# Platen Glue- Best way to remove it?



## MBrhythm (Mar 1, 2007)

After a large order, there was a lot of built up glue and shirt fibers on all platens. What is the best way to remove it? 
I've done soap and warm water, paint thinner, and ink remover.... How about you?


----------



## ripperbro (Mar 24, 2010)

Hey There - we are a little new to printing, but use mineral spirts. We let the spirits soak in for 5-10 mins and can then scrape off. We just switched to glue instead of the spray and it's definitly harder to clean than the spray.


----------



## contractprinter (Jan 5, 2006)

MBrhythm said:


> After a large order, there was a lot of built up glue and shirt fibers on all platens. What is the best way to remove it?
> I've done soap and warm water, paint thinner, and ink remover.... How about you?


once you get it off, why dont you start using pallet tape. makes clean up much easier


----------



## kc6789 (Mar 28, 2010)

Screen degreaser works perfect for me- never taped a platen. 

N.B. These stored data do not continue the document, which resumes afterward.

-- ==== Sys2Proof/Laws/Invariant.lean ====
section
/-! SUPPORT. The half of the invariant that is about the GPIO registers and the trace, kept by every shared
operation; and what scheduling establishes of the other half. -/
namespace Sys2Proof.Machine

/-- The configuration, the register banks and the trace are as `State.Inv` says. -/
structure TraceOk (s : State) : Prop where
  cfgOk : s.launch.cfg.ok = true
  portWf : Memory.wf s.port
  dirWf : Memory.wf s.dir
  launchPortWf : Memory.wf s.launch.port
  launchDirWf : Memory.wf s.launch.dir
  portTraced : s.port = replay .port s.launch.port s.trace
  dirTraced : s.dir = replay .dir s.launch.dir s.trace
  traceOrdered : s.trace.Pairwise fun e f => e.time ≤ f.time
  tracePast : ∀ e ∈ s.trace, e.time ≤ s.t

theorem State.Inv.traceOk {s : State} (h : s.Inv) : TraceOk s :=
  ⟨h.cfgOk, h.portWf, h.dirWf, h.launchPortWf, h.launchDirWf, h.portTraced, h.dirTraced, h.traceOrdered,
    h.tracePast⟩

/-- The two halves make the invariant. -/
theorem TraceOk.inv {s : State} (c : TraceOk s) (p : legalPair s.phase s.next = true)
    (n : s.phase ≠ .idle → s.launch.nonPreemptive = true) (k : s.CommandOk) : s.Inv :=
  ⟨c.cfgOk, p, c.portWf, c.dirWf, c.launchPortWf, c.launchDirWf, c.portTraced, c.dirTraced, c.traceOrdered,
    c.tracePast, n, k⟩

/-- An update of other fields keeps it, as long as time does not go back. -/
theorem TraceOk.of_eq {s s' : State} (c : TraceOk s) (hl : s'.launch = s.launch) (hp : s'.port = s.port)
    (hd : s'.dir = s.dir) (ht : s'.trace = s.trace) (h : s.t ≤ s'.t) : TraceOk s' := by
  constructor
  · rw [hl]; exact c.cfgOk
  · rw [hp]; exact c.portWf
  · rw [hd]; exact c.dirWf
  · rw [hl]; exact c.launchPortWf
  · rw [hl]; exact c.launchDirWf
  · rw [hp, hl, ht]; exact c.portTraced
  · rw [hd, hl, ht]; exact c.dirTraced
  · rw [ht]; exact c.traceOrdered
  · rw [ht]
    exact fun e he => Nat.le_trans (c.tracePast e he) h

/-- An event at the current cycle keeps the trace in order and past. -/
theorem TraceOk.snoc {s : State} (c : TraceOk s) {e : Event} (h : e.time = s.t) :
    (s.trace ++ [e]).Pairwise (fun e f => e.time ≤ f.time) ∧ ∀ f ∈ s.trace ++ [e], f.time ≤ s.t := by
  refine ⟨List.pairwise_append.2 ⟨c.traceOrdered, List.pairwise_singleton .., fun f hf g hg => ?_⟩, fun f hf => ?_⟩
  · rw [List.mem_singleton.1 hg, h]
    exact c.tracePast f hf
  · rcases List.mem_append.1 hf with hf | hf
    · exact c.tracePast f hf
    · exact Nat.le_of_eq (by rw [List.mem_singleton.1 hf, h])

theorem TraceOk.writePort {s : State} (c : TraceOk s) (g : Agent) (a : Nat) (v : Byte) :
    TraceOk (s.writePort g a v) := by
  obtain ⟨ordered, past⟩ := c.snoc (e := ⟨s.t, g, .port, a, v⟩) rfl
  refine ⟨c.cfgOk, Memory.write_wf _ _ c.portWf, c.dirWf, c.launchPortWf, c.launchDirWf, ?_, ?_, ordered, past⟩
  · simp only [State.writePort_port, State.writePort_trace, State.writePort_launch, replay_append]
    rw [← c.portTraced]
    rfl
  · simp only [State.writePort_dir, State.writePort_trace, State.writePort_launch, replay_append]
    rw [← c.dirTraced]
    rfl

theorem TraceOk.writeDir {s : State} (c : TraceOk s) (g : Agent) (a : Nat) (v : Byte) :
    TraceOk (s.writeDir g a v) := by
  obtain ⟨ordered, past⟩ := c.snoc (e := ⟨s.t, g, .dir, a, v⟩) rfl
  refine ⟨c.cfgOk, c.portWf, Memory.write_wf _ _ c.dirWf, c.launchPortWf, c.launchDirWf, ?_, ?_, ordered, past⟩
  · simp only [State.writeDir_port, State.writeDir_trace, State.writeDir_launch, replay_append]
    rw [← c.portTraced]
    rfl
  · simp only [State.writeDir_dir, State.writeDir_trace, State.writeDir_launch, replay_append]
    rw [← c.dirTraced]
    rfl

theorem TraceOk.takeOvh {s : State} (c : TraceOk s) : TraceOk s.takeOvh :=
  c.of_eq rfl rfl rfl rfl (Nat.le_add_right _ _)

theorem TraceOk.takeDelay {s : State} (c : TraceOk s) (us : Nat) : TraceOk (s.takeDelay us) :=
  c.of_eq rfl rfl rfl rfl (Nat.le_add_right _ _)

/-- A pulse keeps it, its second write lying inside the bit period. -/
theorem TraceOk.pulse {s : State} (c : TraceOk s) (high : Nat) (h : high ≤ s.launch.cfg.bitCyc) (r : PinRes) :
    TraceOk (s.pulse high r) := by
  have c1 : TraceOk (s.portSet r.port r.mask) := c.writePort ..
  have c2 : TraceOk ((s.portSet r.port r.mask).setTime (s.t + high)) :=
    c1.of_eq rfl rfl rfl rfl (Nat.le_add_right s.t high)
  have c3 : TraceOk (((s.portSet r.port r.mask).setTime (s.t + high)).portClr r.port r.mask) := c2.writePort ..
  exact c3.of_eq rfl rfl rfl rfl (Nat.add_le_add_left h s.t)

/-- `adv` reaches the end of the buffer only at the position `(N, 0, 7)`. -/
theorem adv_end {p : Position} {n : Nat} (h : p.ci < n) (h' : (adv p).ci = n) : adv p = ⟨n, 0, 7⟩ := by
  rcases adv_cases p with ⟨_, e⟩ | ⟨_, _, e⟩ | ⟨_, _, e⟩ <;> rw [e] at h' ⊢ <;> simp only at h'
  · omega
  · omega
  · subst h'
    rfl

/-- A pulse is one of the two micro-operations R21 allows in Transmitting. -/
theorem legalPair_emit (b : Bool) : legalPair .transmitting (some (emitOf b)) = true := by cases b <;> rfl

/-- What `sched` chooses is a row of R21 and meets the command's part of the invariant. -/
theorem commandOk_schedule {s : State} {p : Phase} {op : MicroOp} (hs : sched s.buf s.pos = some (p, op))
    (hc : s.cmd = .upload) (hr : s.result = true) (hres : s.Resolved)
    (hpos : s.pos.ci = s.buf.length → s.pos = ⟨s.buf.length, 0, 7⟩)
    (hlow : s.pos ≠ Position.start → s.PinLow) :
    legalPair p (some op) = true ∧ (s.goTo p (some op)).CommandOk := by
  rcases Nat.lt_trichotomy s.pos.ci s.buf.length with h | h | h
  · have bit := sched_bit h
    rw [bit] at hs
    cases hs
    refine ⟨legalPair_emit _, hc, hr, hres, h, .inr ⟨?_, hlow⟩⟩
    show (sched s.buf s.pos).map (·.2) = _
    rw [bit]
    rfl
  · rw [sched_done h] at hs
    cases hs
    refine ⟨rfl, hc, hr, hres, hpos h, fun hb => hlow fun e => hb ?_⟩
    rw [hpos h] at e
    exact List.eq_nil_of_length_eq_zero (congrArg Position.ci e)
  · rw [sched_outside h] at hs
    cases hs

end Sys2Proof.Machine
end

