theorem Spaced.regAt_before {w : List Bool} (h : Spaced c w.length start) (hx : x < start 0) :
    regAt .port r.port x u (Claims.frameEvents c r v start w) = u :=
  regAt_skip fun _ he counts => Nat.not_le_of_lt hx (Nat.le_trans (h.le_time he) counts.2.2)

theorem frameEvents_concat (w : List Bool) (b : Bool) :
    Claims.frameEvents c r v start (w ++ [b]) =
      Claims.frameEvents c r v start w ++ Claims.pulseEvents c r v (start w.length) b := by
  simp [Claims.frameEvents, List.zipIdx_append]

/-- From the last falling edge of a frame on its pin is low, whatever stood there before. -/
theorem regAt_frameEvents_after {w : List Bool} {b : Bool} (hb : w.getLast? = some b)
    (h : start (w.length - 1) + Claims.highTime c b ≤ x) :
    regAt .port r.port x u (Claims.frameEvents c r v start w) = v &&& ~~~r.mask := by
  obtain ⟨w, rfl⟩ := List.getLast?_eq_some_iff.1 hb
  rw [List.length_append, List.length_singleton, Nat.add_sub_cancel] at h
  rw [frameEvents_concat, regAt_append, regAt_pulseEvents_after h]

end

/-! ### Levels over an interval of cycles (R161) -/

/-- A level at each of the cycles `x, …, y - 1`. -/
def levels (f : Nat → Bool) (x y : Nat) : List Bool := (List.range' x (y - x)).map f

/-- The pulses seen from cycle `x` up to `y` are the runs of High among the levels. -/
theorem State.pulses_eq (s : State) (a : PortAddr) (m : Byte) (x y : Nat) :
    s.pulses a m x (y - x) = trueRuns 0 (levels (fun i => s.line a m i == .high) x y) := rfl

theorem levels_append (f : Nat → Bool) {x y z : Nat} (hxy : x ≤ y) (hyz : y ≤ z) :
    levels f x z = levels f x y ++ levels f y z := by
  rw [levels, levels, levels, ← List.map_append, show z - x = (y - x) + (z - y) by omega, ← List.range'_append_1,
    Nat.add_sub_cancel' hxy]

theorem levels_congr {f g : Nat → Bool} {x y : Nat} (h : ∀ i, x ≤ i → i < y → f i = g i) :
    levels f x y = levels g x y := by
  refine List.map_congr_left fun i hi => ?_
  have := List.mem_range'_1.1 hi
  exact h i (by omega) (by omega)

theorem levels_eq_replicate {f : Nat → Bool} {x y : Nat} {b : Bool} (h : ∀ i, x ≤ i → i < y → f i = b) :
    levels f x y = List.replicate (y - x) b := by
  rw [levels_congr (g := fun _ => b) h, levels, List.map_const', List.length_range']

/-- A run of High that ends counts with its whole length. -/
theorem trueRuns_pulse {h k : Nat} (hh : 0 < h) (hk : 0 < k) (l : List Bool) :
    trueRuns 0 (List.replicate h true ++ (List.replicate k false ++ l)) = h :: trueRuns 0 l := by
  obtain ⟨h, rfl⟩ := Nat.exists_eq_succ_of_ne_zero (Nat.ne_of_gt hh)
  obtain ⟨k, rfl⟩ := Nat.exists_eq_succ_of_ne_zero (Nat.ne_of_gt hk)
  rw [trueRuns_true, Nat.zero_add, List.replicate_succ, List.cons_append, trueRuns, trueRuns_false]

/-! ### The pulses of a frame on its pin (R161, R162) -/

/-- Is the pin's port bit 1 at cycle `x` of a frame, the port holding `v` before it? -/
def frameHigh (c : Config) (r : PinRes) (v : Byte) (start : Nat → Nat) (w : List Bool) (x : Nat) : Bool :=
  regAt .port r.port x v (Claims.frameEvents c r v start w) &&& r.mask != 0

section
variable {c : Config} {r : PinRes} {v : Byte} {start : Nat → Nat} {w : List Bool} {b : Bool} {x : Nat}

theorem frameHigh_before (h : Spaced c w.length start) (hv : v &&& r.mask = 0) (hx : x < start 0) :
    frameHigh c r v start w x = false := by
  rw [frameHigh, h.regAt_before hx, hv]
  rfl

Sent from my iPhone using TShirtForums


----------



## Ironjet (May 28, 2009)

I just started taping and it works awesome with hoodies that have lots of fibres


----------



## tpitman (Jul 30, 2007)

Use the palette tape with a brush-on water-based adhesive, like Tex-Tac. Keep a damp sponge handy to wipe off the lint as you print. When the tape finally gets too funky after a few dozen jobs, peel it off and put on a new piece. You don't have the overspray getting on everything, including in your lungs, and you don't spend time trying a variety of solvents to clean off a gummy mess.


----------



## Ironjet (May 28, 2009)

I don't know how much the real tape is but I use pre-mask from our wide format printer and its cheap and works awesome.


----------



## tpitman (Jul 30, 2007)

Ironjet said:


> I don't know how much the real tape is but I use pre-mask from our wide format printer and its cheap and works awesome.


Pretty much the same stuff, as I understand it.


----------